Grid storage is not as good an idea as it might sound at first. Utilities will use it in some cases in circumstances where it is favorable, but generally load following is best done by alocating certain plants as baseload and others as fast-response load followers. The gold standard for this is hydroelectric. If you have a descent number of hydro plants in an area, even if it’s only a minority of generating capacity, allocate those to fast response peaking and it’s a no brainer.
On small inverters and generators and such things:
Absolutely small inverters, generators, regulators, transformers are much more lossy than the big guys, but there’s another side to it to: they don’t produce as good quality power. Big inverter plants like they have with HVDC lines produce excellent AC power – steady frequency and a perfect sign wave, with well phased three phase output.
Not so much with the little guys, which are akin to a bigger version of those boxes that let you plug in AC stuff to your car. Ever notice most of those have a fan in them? Yeah, that’s because they generate quite a bit of heat. This should be obvious to anyone who knows the first thing about physics. If it generates that much heat, that’s loss.
Then the other side: the power quality from those might be descent, but not nearly as clean as the big utility generators and inverters. What this means is they are prone to producing harmonics in the power, high frequency noise, unstable voltage, imperfect waveforms and such. Here is the problem: Connect many of those to the power grid and the noise adds up to “dirty power” which is a bad thing. It can put strain and wear on electric company equipment and on things like motors. The lifetime of an AC motor is diminished badly if it doesn’t get good quality power. It’s also bad for electronics. It increases the chances of power supply failure and noisy power can contribute to errors in network applications, so you can end up with slower networking and bad signal to noise.
Another thing: Houses are wired for single phase, which works fine for most stuff, but generators should be connected for three phase output to the grid. It’s more effecient and it prevents the possibility of having slightly more voltage on one leg than the other two. Even a small voltage differential is bad for induction motors.
On the utility company:
This is a no-win situation for them hands down. The fact that they may get some “free” energy storage is moot. For one thing, they don’t like to use energy storage if they can avoid it. For another, it’s going to make management harder and it will “dirty” their power, which can mean reduced lifespan and increased chances of failure of their equipment. Nobody really wants to buy the crappy power from a bunch of little generators.
The other problem is load distribution. Residential areas and light commercial are not the big draw on power. The biggest are industrial customers.

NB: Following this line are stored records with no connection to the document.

theorem runMoves {ms : List EnvMove} (h : runMoves ms s = .execute t) : s.agentsOnly t := by
  induction ms generalizing s with
  | nil => cases h; exact .refl _
  | cons m ms ih =>
    cases hm : Machine.applyMove m s with
    | goesOn u =>
      simp only [Machine.runMoves, hm] at h
      exact (applyMove hm).trans (ih h)
    | resets k => simp [Machine.runMoves, hm] at h

theorem listedMoves (h : listedMoves s = .execute t) : s.agentsOnly t := by
  unfold Machine.listedMoves at h
  split at h
  · cases h; exact samplePads _ s
  · next rest _ =>
    have hinput : s.agentsOnly { s with env := { s.env with inputs := rest } } := rfl
    exact (hinput.trans (samplePads _ _)).trans (runMoves h)

theorem environmentMoves (h : environmentMoves s = .execute t) : s.agentsOnly t :=
  listedMoves (environmentMoves_execute.1 h).1

end State.agentsOnly

/-- A wake event as the statements word it (60_exceptions.md R431, R433 to R435). -/
theorem State.wakes_iff (s : State) :
    s.wakes = true ↔
      s.halt.edge = true ∨ (s.intc.usbf = true ∧ s.halt.usbf = false) ∨ (s.intc.tf = true ∧ s.halt.tf = false) := by
  simp only [State.wakes, Bool.or_eq_true, Bool.and_eq_true, Bool.not_eq_true', or_assoc]

/-- Settles O21: the moves reach the agents alone, and the boundary ends where they led. -/
theorem haltedMachineWaits : Obligations.HaltedMachineWaits := by
  intro s t hmoves hwdt hhalt hedge husb htimer
  have hagents : s.agentsOnly t := .environmentMoves hmoves
  have hhaltState : t.halt = { s.halt with edge := t.halt.edge } := congrArg State.halt hagents
  have hhalted : t.halt.halted = true := by rw [hhaltState]; exact hhalt
  have hsleep : ¬t.wakes = true := by
    rw [State.wakes_iff, hhaltState]
    rintro (h | ⟨hraised, h⟩ | ⟨hraised, h⟩)
    · exact absurd (h.symm.trans hedge) (by decide)
    · exact absurd (h.symm.trans (husb hraised)) (by decide)
    · exact absurd (h.symm.trans (htimer hraised)) (by decide)
  refine ⟨step_of_ends (boundary_waits hmoves hwdt hhalted (Bool.eq_false_iff.2 hsleep)), hhalted, ?_⟩
  rw [hagents]
  exact ⟨rfl, rfl, rfl, rfl, rfl, rfl, rfl, rfl, rfl, rfl, rfl, rfl, rfl⟩

/-- Settles O22: the woken machine acknowledges what the halted one would. -/
theorem wakeEventResumes : Obligations.WakeEventResumes := by
  intro s t hmoves hwdt hhalt hevent usbOk timerOk
  have hwakes : t.wakes = true := t.wakes_iff.2 hevent
  have hawake : (t.halt.halted && !t.wakes) = false := by rw [hwakes]; exact Bool.and_false _
  have husb : t.wake.due .usb ↔ usbOk := t.due_wake_iff .usb
  have htimer : t.wake.due .timer ↔ timerOk := t.due_wake_iff .timer
  refine ⟨t.wake.ageRequests, by rw [State.wake_of_halted hhalt]; rfl, fun hu => ?usb, fun ht hu => ?timer,
    fun hu ht => ?resume⟩
  case usb => exact step_of_ends (boundary_enters hmoves hwdt hawake (State.acknowledged_usb (husb.2 hu)))
  case timer =>
    exact step_of_ends (boundary_enters hmoves hwdt hawake
      (State.acknowledged_timer (htimer.2 ht) (mt husb.1 hu)))
  case resume =>
    exact boundary_goesOn hmoves hwdt hawake (State.acknowledged_none (mt husb.1 hu) (mt htimer.1 ht))

end Sys2Proof.Machine
end

section
/-! The edges of the port lines that wake the machine (60_exceptions.md R433) and the levels they are edges of
(62_ports_usb_ps2.md R502 to R506): each is settled bit by bit, from one lemma per mask. -/

namespace Sys2Proof.Machine

theorem byte_ne_zero_iff (v : Byte) : v ≠ 0x00#8 ↔ ∃ i, i < 8 ∧ v.getLsbD i = true := by
  constructor
  · intro h
    by_contra hnone
    refine h (BitVec.eq_of_getLsbD_eq fun i hi => ?_)
    rw [BitVec.getLsbD_zero]
    exact Bool.eq_false_iff.2 fun hbit => hnone ⟨i, hi, hbit⟩
  · rintro ⟨i, -, hbit⟩ rfl
    exact absurd hbit (by simp)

However, city centers do also require some pretty heavy power usage. Now the problem is that if a significant portion of your generating capacity is out in residential neighborhoods in the suburbs, but most of your demand is in the cities and at aluminum mills and chemical factories and so on, how in the hell does it get there? The system was not built with the capacity to back feed that much power from traditionally low-demand sprawling areas to demand centers. Modifying it to do so would be super expensive. We’re talking about multiplying the capacity at all the suburban substations and running a lot of new lines to accommodate the fact that power is now going every which way.

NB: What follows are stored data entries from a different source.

-- ==== Sys2Proof/Machine/State.lean ====
section
/-! DEFINITION. The state of one IJM16 station, unit by unit as section 0.3 of 00_scope.md divides it, as plain data,
and the state after pin reset. Field comments name the rule that gives the state. -/

namespace Sys2Proof.Machine

/-! ### Named values -/

/-- The station states (R146). -/
inductive StationState where
  | stopped | listening | joining | active | leaving | muted | incompatible
  deriving DecidableEq, Repr

/-- The reasons of a transition (R147). -/
inductive Reason where
  | pinReset | start | reference | joinFailed | founded | census | departed | objections | recovered | signature
  | duplicateId | leave | left | departAbandoned
  deriving DecidableEq, Repr

/-- The line states (R6). -/
inductive LineState where
  | idleGap | slotting | receiving | transmitting | verdict | stuck
  deriving DecidableEq, Repr

/-- A countdown in ct on the station's time base (R5): stopped, running with so much left, or run out. -/
inductive Timer where
  | stopped
  | running (left : Nat)
  | runOut
  deriving DecidableEq, Repr

/-- Write policies (R46). `shared` is the manual's OPEN. -/
inductive Policy where
  | owned | shared | guarded
  deriving DecidableEq, Repr

/-- Roster statuses (R114). -/
inductive RosterStatus where
  | absent | joined | active | foreign
  deriving DecidableEq, Repr

/-- Hold states (R103). `unheld` is the manual's NONE. -/
inductive HoldState where
  | unheld | claiming | waiting | held | expiring
  deriving DecidableEq, Repr

/-- Results of a host command (R164). -/
inductive Result where
  | done | notActive | unmapped | stale | denied | full | redundant | notGuarded | cancelledLocal | wrongState
  | tableError | illegal
  deriving DecidableEq, Repr

/-- Validation tests (R55). -/
inductive TableTest where
  | noWindow | alignment | noOwner | leasePolicy | watchUnmirrored | localRange | localOverlap | tooManyGuarded
  deriving DecidableEq, Repr

/-- A validation detail: the failing test and the entry index, none for NO_WINDOW (R55). -/
structure TableFault where
  test : TableTest
  entry : Option Nat
  deriving DecidableEq, Repr

/-- Reasons carried by an ABANDONED outcome (R178). -/
inductive AbandonReason where
  | attempts | overtaken | leaving | departed | muted
  deriving DecidableEq, Repr

/-- Reasons carried by a LOST_HOLD outcome (R178). -/
inductive LossReason where
  | lease | departed | muted
  deriving DecidableEq, Repr

/-- An outcome record (R178). A tag or position that is absent is `none`. -/
inductive OutcomeRecord where
  | rejected (tag : Byte) (window offset : Nat)
  | abandoned (tag : Byte) (window : Nat) (reason : AbandonReason)
  | granted (tag : Option Byte) (window : Nat)
  | waiting (tag : Option Byte) (window position : Nat)
  | claimRefused (tag : Option Byte) (window : Nat)
  | cancelled (tag : Option Byte) (window : Nat) (position : Option Nat)
  | lostHold (window : Nat) (reason : LossReason)
  | fresh (window : Nat)
  | fetchFailed (window : Nat)
  | state (state : StationState) (reason : Reason)
  deriving DecidableEq, Repr

/-! ### Frames -/

/-- REASON of a RELEASE frame (R25). -/
inductive ReleaseReason where
  | host | lease
  deriving DecidableEq, Repr

/-- REASON of a DEPART frame (R27). -/
inductive DepartReason where
  | silent | leaving
  deriving DecidableEq, Repr

/-- MODE of a PRESENCE frame without a body beyond the signature (R26); CENSUS is a body of its own. -/
inductive PresenceMode where
  | join | founded | announce
  deriving DecidableEq, Repr

/-- The body of a frame, by its kind (R25, R26, R27). -/
inductive Body where
  | write (window offset : Nat) (data : List Byte)
  | claim (window : Nat)
  | release (window : Nat) (reason : ReleaseReason)
  | presence (mode : PresenceMode) (signature : Word)
  | census (signature : Word) (map : List RosterStatus) (groups : List (List Nat))
  | depart (subject : Nat) (reason : DepartReason)
  | fetch (window origin : Nat)
  | fill (window offset requester : Nat) (data : List Byte)
  deriving DecidableEq, Repr

/-- A frame: SENDER and the body (R23). KIND and BODYLEN follow from the body, CHECK from the bytes. -/
structure Frame where
  sender : Nat
  body : Body
  deriving DecidableEq, Repr

/-- One received character: its data byte and its framing mark (R3). -/
structure RxChar where
  data : Byte
  framing : Bool
  deriving DecidableEq, Repr

/-- What the frame receiver holds of the frame on the line (R45). -/
structure RxFrame where
  /-- The characters received, with their framing marks. -/
  chars : List RxChar
  /-- The frame ended by a missing start bit (R4). -/
  short : Bool
  /-- This station is sending the frame, or sent it to its length end. -/
  sending : Bool
  /-- Faulty by framing (R3, R4). -/
  framing : Bool
  /-- Check fault (R24). -/
  check : Bool
  /-- Form fault (R28 to R30). -/
  form : Bool
  /-- The objection decision (R31). -/
  objects : Bool
  deriving DecidableEq, Repr

/-! ### The units -/

/-- RST#, and the straps as sampled at its release (R22, R148). -/
structure Pins where
  rstAsserted : Bool
  station : Nat
  rate : BitVec 2
  deriving DecidableEq, Repr

/-- The line interface (chapter 1). -/
structure Line where
  /-- Line state (R6). -/
  state : LineState
  /-- The reference L, none for UNKNOWN (R14). -/
  reference : Option Nat
  /-- The synchronisation condition after START is not yet met (R7). -/
  awaitSync : Bool
  /-- IDLE-GAP is timing a gap (R8). -/
  gapTiming : Bool
  /-- ct counted in the present line state: the gap, the verdict window, the characters of an own frame, STUCK. -/
  count : Nat
  /-- The silence count (R16). -/
  silence : Nat
  /-- The slot count (R9). -/
  slot : Nat
  /-- This cycle's transmit opportunity has been offered (R10). -/
  offered : Bool
  /-- A dominant level that began no frame has been sensed since the gap ended (R3, R10). -/
  sensed : Bool
  deriving DecidableEq, Repr

/-- The frame receiver and acceptance unit (chapter 2, R20, R21). -/
structure Receiver where
  frame : Option RxFrame
  objectionRun : Nat
  cleanRun : Nat
  deriving DecidableEq, Repr

/-- One window table entry (R46). -/
structure Entry where
  enabled : Bool
  base : Word
  /-- The size code, 0 to 8. -/
  size : Nat
  policy : Policy
  owner : Option Nat
  lease : Byte
  mirrored : Bool
  loc : Byte
  watched : Bool
  deriving DecidableEq, Repr

/-- The window table and its signature (chapter 3). -/
structure Layout where
  table : List Entry
  signature : Word
  deriving DecidableEq, Repr

/-- Kind of an inbound entry; a WRITE entry carries its change mark (R60). -/
inductive InboundKind where
  | write (mark : Bool)
  | fill
  deriving DecidableEq, Repr

/-- An inbound entry (R60). -/
structure Inbound where
  kind : InboundKind
  window : Nat
  offset : Nat
  data : List Byte
  withdrawn : Bool
  deriving DecidableEq, Repr

/-- A fill read: the chunk's window and offset, whether an acceptance has put an entry for the window into the inbound
queue since the request (R69), and whether the chunk is to be discarded at completion (log 40). -/
structure FillRead where
  window : Nat
  offset : Nat
  spoiled : Bool
  discard : Bool
  deriving DecidableEq, Repr

/-- A snapshot: the window, the local address of the first byte, the length, and the pass count (R66, R67). -/
structure Snapshot where
  window : Nat
  address : Nat
  length : Nat
  passes : Nat
  deriving DecidableEq, Repr

/-- What the arbiter's grant is for (R65). A snapshot's grant records whether the copy was FRESH (R168) and whether its
burst is to be discarded (R67); a zero-fill's whether it was ended by a change of state (R71). -/
inductive Grant where
  | application
  | zeroFill (ended : Bool)
  | fillRead (read : FillRead)
  | snapshot (snapshot : Snapshot) (fresh discard : Bool)
  deriving DecidableEq, Repr

/-- Mirror memory, inbound queue, zero-fill and memory arbiter (chapter 4). -/
structure Mirror where
  mem : List Host.Cell
  inbound : List Inbound
  zeroPending : Bool
  holder : Option Grant
  fillReq : Option FillRead
  snapReq : Option Snapshot
  deriving DecidableEq, Repr

/-- Kind of a publication record; a WRITE record carries offset and data (R74). -/
inductive PubKind where
  | write (offset : Nat) (data : List Byte)
  | claim
  | release
  deriving DecidableEq, Repr

/-- A publication record (R74). -/
structure PubRecord where
  kind : PubKind
  tag : Byte
  window : Nat
  selected : Bool
  deriving DecidableEq, Repr

/-- The publication unit (R74, R75). -/
structure Publications where
  queue : List PubRecord
  tagCounter : Byte
  lastTag : Byte
  deriving DecidableEq, Repr

/-- A control list entry: kind and subject (R78). -/
inductive ControlEntry where
  | presence (mode : PresenceMode)
  | census
  | depart (subject : Nat)
  | fetch (window : Nat)
  | release (window : Nat)
  deriving DecidableEq, Repr

/-- The source of an in-flight frame (R81). -/
inductive Source where
  | publication
  | control (entry : ControlEntry)
  | service (window requester : Nat)
  deriving DecidableEq, Repr

/-- The in-flight frame (R81). -/
structure InFlight where
  source : Source
  frame : Frame
  attempts : Nat
  onLine : Bool
  deriving DecidableEq, Repr

/-- The turn flag (R83). -/
inductive Turn where
  | publications | service
  deriving DecidableEq, Repr

/-- The chunk buffer's content (R69). -/
structure Chunk where
  window : Nat
  offset : Nat
  data : List Byte
  current : Bool
  deriving DecidableEq, Repr

/-- The transmit scheduler (chapter 5). -/
structure Scheduler where
  control : List ControlEntry
  inflight : Option InFlight
  turn : Turn
  chunk : Option Chunk
  deriving DecidableEq, Repr

/-- The claim unit's state for one guard position (R54, R93, R103). -/
structure Guard where
  window : Nat
  queue : List Nat
  hold : HoldState
  tag : Option Byte
  lease : Timer
  deriving DecidableEq, Repr

/-- One roster entry (R114). -/
structure RosterEntry where
  status : RosterStatus
  timer : Timer
  deriving DecidableEq, Repr

/-- The roster unit (chapter 7). -/
structure Roster where
  entries : List RosterEntry
  announce : Timer
  deriving DecidableEq, Repr

/-- One copy record (R131). -/
structure Copy where
  fresh : Bool
  accepted : Nat
  applied : Nat
  request : Bool
  timer : Timer
  expiries : Nat
  failed : Bool
  deriving DecidableEq, Repr

/-- One service entry (R136). -/
structure Service where
  window : Nat
  requester : Nat
  next : Nat
  deriving DecidableEq, Repr

/-- The refresh unit (chapter 8). -/
structure Refresh where
  copies : List Copy
  service : List Service
  deriving DecidableEq, Repr

/-- The station controller (R146). `foundingDue` is a founding test put off to the window end (R153), `abandonDue` the
abandonment of a JOIN or own DEPART put off to the window end after a faulted sixteenth attempt (R147). -/
structure Controller where
  state : StationState
  reason : Reason
  censusPending : Bool
  answer : Timer
  foundingDue : Bool
  abandonDue : Bool
  deriving DecidableEq, Repr

/-- The command of the present selection (R162). -/
inductive PortCommand where
  /-- No command taken yet in this selection, or no selection. -/
  | awaiting
  /-- Taken; its response is being shifted out, or is complete. -/
  | complete
  /-- READ or READ ON whose burst is not delivered; `first` is its first address (R168). -/
  | reading (first : Word)
  /-- READ or READ ON delivered: the burst buffer and how many of its data bytes are shifted out; with the last
  result, last detail and continuation address of before the MARK byte, which stand if CS# rises before it (R168). -/
  | burst (data : List Byte) (out : Nat) (result : Result) (detail : Option TableFault) (cont : Word)
  /-- WRITE or WRITE ON taking data bytes (R169). -/
  | writing
  /-- WRITE or WRITE ON after a refused byte (R169). -/
  | refusedWrite
  /-- TAKE OUTCOME with a record latched and not yet removed (R172). -/
  | outcomeLatched
  /-- TAKE CHANGES with the latched windows (R173). -/
  | changesLatched (windows : List Nat)
  deriving DecidableEq, Repr

/-- The local port (chapter 10). -/
structure Port where
  selected : Bool
  statusByte : Byte
  cmd : PortCommand
  /-- The response latched when the command was taken, from its first byte (R162); of a read, from MARK on. -/
  response : List Byte
  lastResult : Result
  lastDetail : Option TableFault
  cont : Word
  deriving DecidableEq, Repr

/-- The reporting unit (chapter 11). -/
structure Report where
  outcomes : List OutcomeRecord
  overflow : Bool
  changes : List Nat
  deriving DecidableEq, Repr

/-- The station and the queue of commands that wait for it, first in first out (log 1). Other stations and the
host show through operands only (log 27). -/
structure State where
  pins : Pins
  line : Line
  rx : Receiver
  layout : Layout
  mirror : Mirror
  pub : Publications
  sched : Scheduler
  claims : List Guard
  roster : Roster
  refresh : Refresh
  ctl : Controller
  port : Port
  report : Report
  pending : List Instr
  deriving DecidableEq, Repr

/-- Why the machine stops. -/
inductive Fault where
  /-- A completing application, zero-fill, fill read or snapshot would touch a local address above 3FFF, which does not
  exist (R59). Raised by APPLICATION_COMPLETE, ZERO_FILL_COMPLETE, FILL_READ_COMPLETE and SNAPSHOT_DELIVERED. Safe: a
  validated table cannot lead there (R55), so no behaviour of the part is lost (log 23). -/
  | noSuchMirrorAddress
  deriving DecidableEq, Repr

/-- Why a command has no meaning. -/
inductive Refusal where
  /-- A command not modelled yet, by its mnemonic. Raised by no arm of `exec`. Safe. -/
  | notModelled (mnemonic : String)
  deriving DecidableEq, Repr

/-! ### Values after pin reset -/

/-- An entry after pin reset (R46). -/
def Entry.reset : Entry where
  enabled := false
  base := 0x0000
  size := 0
  policy := .shared
  owner := none
  lease := 0
  mirrored := false
  loc := 0
  watched := false

/-- A copy record after pin reset (R131). -/
def Copy.reset : Copy where
  fresh := false
  accepted := 0
  applied := 0
  request := false
  timer := .stopped
  expiries := 0
  failed := false

/-- A roster entry after pin reset (R114). -/
def RosterEntry.reset : RosterEntry where
  status := .absent
  timer := .stopped

/-- The line interface in its pin-reset condition (R22). -/
def Line.reset : Line where
  state := .idleGap
  reference := none
  awaitSync := false
  gapTiming := false
  count := 0
  silence := 0
  slot := 0
  offered := false
  sensed := false

/-- The station after pin reset, RST# still asserted (R22, R46, R47, R72, R91, R113, R129, R144, R146, R148, R176,
R177, R180, R181). Values the spec does not give: log 4 and log 5. -/
def State.reset : State where
  pins := { rstAsserted := true, station := 0, rate := 0 }
  line := Line.reset
  rx := { frame := none, objectionRun := 0, cleanRun := 0 }
  layout := { table := List.replicate Config.windows Entry.reset, signature := 0x0000 }
  mirror := { mem := [], inbound := [], zeroPending := false, holder := none, fillReq := none, snapReq := none }
  pub := { queue := [], tagCounter := 0, lastTag := 0 }
  sched := { control := [], inflight := none, turn := .publications, chunk := none }
  claims := []
  roster := { entries := List.replicate Config.stations RosterEntry.reset, announce := .stopped }
  refresh := { copies := List.replicate Config.windows Copy.reset, service := [] }
  ctl := { state := .stopped, reason := .pinReset, censusPending := false, answer := .stopped, foundingDue := false,
           abandonDue := false }
  port := { selected := false, statusByte := 0, cmd := .awaiting, response := [], lastResult := .done,
            lastDetail := none, cont := 0x0000 }
  report := { outcomes := [], overflow := false, changes := [] }
  pending := []

end Sys2Proof.Machine
end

I am 100% certain this in no way shape or form benefits the utility. The only question is who is the bigger loses: The consumer or the utility. Well, it doesn’t matter really, because when the utility takes a bath on things like this, the rate payer gets hit hard too.
On the price issue:
If you’re going to pay people to provide electricity from something as expensive as gasoline or even from their lithium ion or metal hydrate batteries, how much will you pay them? You need to pay them a lot, because gasoline is about the most expensive way to produce power.
Only an idiot would agree to hook their car to the grid as a storage medium if the net return per kilowatt hour was 10 cents. If it were 50 cents, maybe. If you’re talking about a gasoline engine, it’s going to have to be a lot more.
How much would electricity have to cost to make gasoline a cost-competitive fuel and make it worthwhile to hook up your car to the grid? Actually we can figure this out. A gallon of gasoline can be used to produce roughly 9 kilowatt hours of mechanical energy (the true content of gasoline is higher, but we’re talking about the useful power that comes out of the engine) Of course, small generators are not super-effecient, and small inverters and transformers are not either, so lets say 8 kilowatt hours per gallon as a reasonable estimate.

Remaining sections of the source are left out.